My son asked my 7yo how she would survive a bear attack and she replied she would try to be his friend, thus making her the most adorable of my children but also the least likely to survive an encounter with an actual bear.
I find it very upsetting that dragon fruit has such a cool name, looks so exotic, and then tastes like a diabolical farmer crossed a kiwi with a potato.
Daughter singing: In your hand… In your hand.
Me: Zombie? It’s in your HEAD.
D: No! The car keys you’ve been looking for the last 10 mins.
Husband: *begs me to watch Lord of the Rings for the past 10 years.
*finally watches it*
Me: Why didn’t you recommend it sooner?
I once put a cigarette out on someone’s arm for telling me that we didn’t evolve from giant centipedes. I graduated college, I know things.
Guys, I’ve never watched Succession or Ted Lasso. It’s like I’m some uncontacted tribe in the middle of nowhere
I hope google does well on my son’s test
2020: omg we’re entering hell
2021: ok so how do we make hell cozy
My funeral instructions to my family were to have me cremated, and I told my best friends under no circumstances should I be cremated.
No matter how bad things get I remind myself I could be trapped in a pyramid scheme convinced I’m a business owner.
I hired a pizza chef as my new golf coach.

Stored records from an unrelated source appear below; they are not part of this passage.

theorem moves_listenExpiry (s : State) : Moves s (listenExpiry s) := by
  unfold listenExpiry
  split
  · next d _ _ =>
    have hrun : Moves s (runToMilli d s) := moves_advance _ s
    refine (hrun.trans (moves_mapOrigins (f := fun o => o.release (runToMilli d s).station.milliTimer)
      (fun o => ?_) (fun o => ?_) _)).tail (.same rfl)
    · unfold OriginItem.release
      split <;> rfl
    · unfold OriginItem.release
      split
      · exact nofun
      · exact id
  · exact .refl

/-! ## The Decoder -/

theorem moves_decodeCompletion (s : State) : Moves s (decodeCompletion s) := by
  unfold decodeCompletion
  split
  · exact .refl
  · next d hd =>
    have hrun : Moves s (runToPeriod d.completion s) := moves_advance _ s
    have hd' : (runToPeriod d.completion s).decoder = some d := by rw [runToPeriod_decoder]; exact hd
    dsimp only
    split
    · exact hrun.tail (.recovered hd' _)
    · exact hrun.tail (.failed hd')

/-! ## The Host Port -/

theorem moves_respond (st : Status) (body : List Byte) (c : Commit) (s : State) : Moves s (respond st body c s) :=
  moves_of_same rfl

theorem moves_whenConfigured {take : State → State} {s : State} (h : Moves s (take s)) :
    Moves s (whenConfigured take s) := by
  unfold whenConfigured
  split
  · exact moves_respond _ _ _ s
  · exact h

theorem moves_takeSubmit (p : SubmitParams) (s : State) : Moves s (takeSubmit p s) := by
  unfold takeSubmit
  split
  · exact moves_respond _ _ _ s
  · split
    · next hroom => exact (StoreMove.submitted p hroom).moves.trans (moves_respond _ _ _ _)
    · exact moves_respond _ _ _ s

theorem moves_takeRequest (r : Request) (s : State) : Moves s (takeRequest r s) := by
  cases r with
  | configure p => exact moves_of_same (by simp [State.stores, takeRequest])
  | submit p => exact moves_whenConfigured (moves_takeSubmit p s)
  | collectMessage => exact moves_whenConfigured (moves_of_same (by simp [State.stores]))
  | collectReport => exact moves_whenConfigured (moves_of_same (by simp [State.stores]))
  | readStatus => exact moves_respond _ _ _ s
  | readCounters c => exact moves_of_same (by simp [State.stores, takeRequest])
  | clearEvents m => exact moves_whenConfigured (moves_of_same (by simp [State.stores]))
  | restart => exact moves_whenConfigured (take := fun s => answer .ok (restartPart s)) (.single (.emptied rfl))
  | malformed bs => exact moves_respond _ _ _ s

theorem moves_hostRequest (r : Request) (s : State) : Moves s (hostRequest r s) := by
  unfold hostRequest
  split
  · exact Moves.after (moves_takeRequest r _) rfl
  · exact .refl

theorem moves_commitResponse (r : Response) (s : State) : Moves s (commitResponse r s) := by
  unfold commitResponse
  split
  · exact .refl
  · split
    · exact StoreMove.messageCollected.moves
    · exact .refl
  · split
    · next h => exact (StoreMove.reportCollected fun hnil => by simp [hnil] at h).moves
    · exact .refl
  · exact moves_of_same rfl

theorem moves_finishResponse (r : Response) (s : State) : Moves s (finishResponse r s) :=
  Moves.after (moves_commitResponse r _) rfl

theorem moves_clockToEnd (kind : Commit) (s : State) : Moves s (clockToEnd kind s) := by
  unfold clockToEnd
  split
  · split
    · exact Moves.after (moves_finishResponse _ _) rfl
    · exact .refl
  · exact .refl

theorem moves_byteComplete (b : Byte) (s : State) : Moves s (byteComplete b s) := by
  have hport (p : Port) : Moves s (setPort p s) := moves_of_same rfl
  unfold byteComplete
  split
  · exact hport _
  · unfold requestByte
    dsimp only
    split
    · exact (hport _).trans (moves_takeRequest _ _)
    · exact hport _
  · unfold responseByte
    split
    · exact .refl
    · dsimp only
      split
      · exact (hport _).trans (moves_finishResponse _ _)
      · exact hport _
  · exact hport _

One way or another the dude is gonna fix my slice.
sometimes killer whales hunt moose, and if that doesn’t scare and confuse you, it probably should
Thanks, Google, probably could have managed those last two letters myself
Me on a dinner date: be cool, be cool, be cool…..
*dips cookie in barbecue sauce
One day ISIS is going to screw up and accidentally hit ‘add your location’ to a tweet.
No officer, Vodka and I were hanging out and this car decided to join us.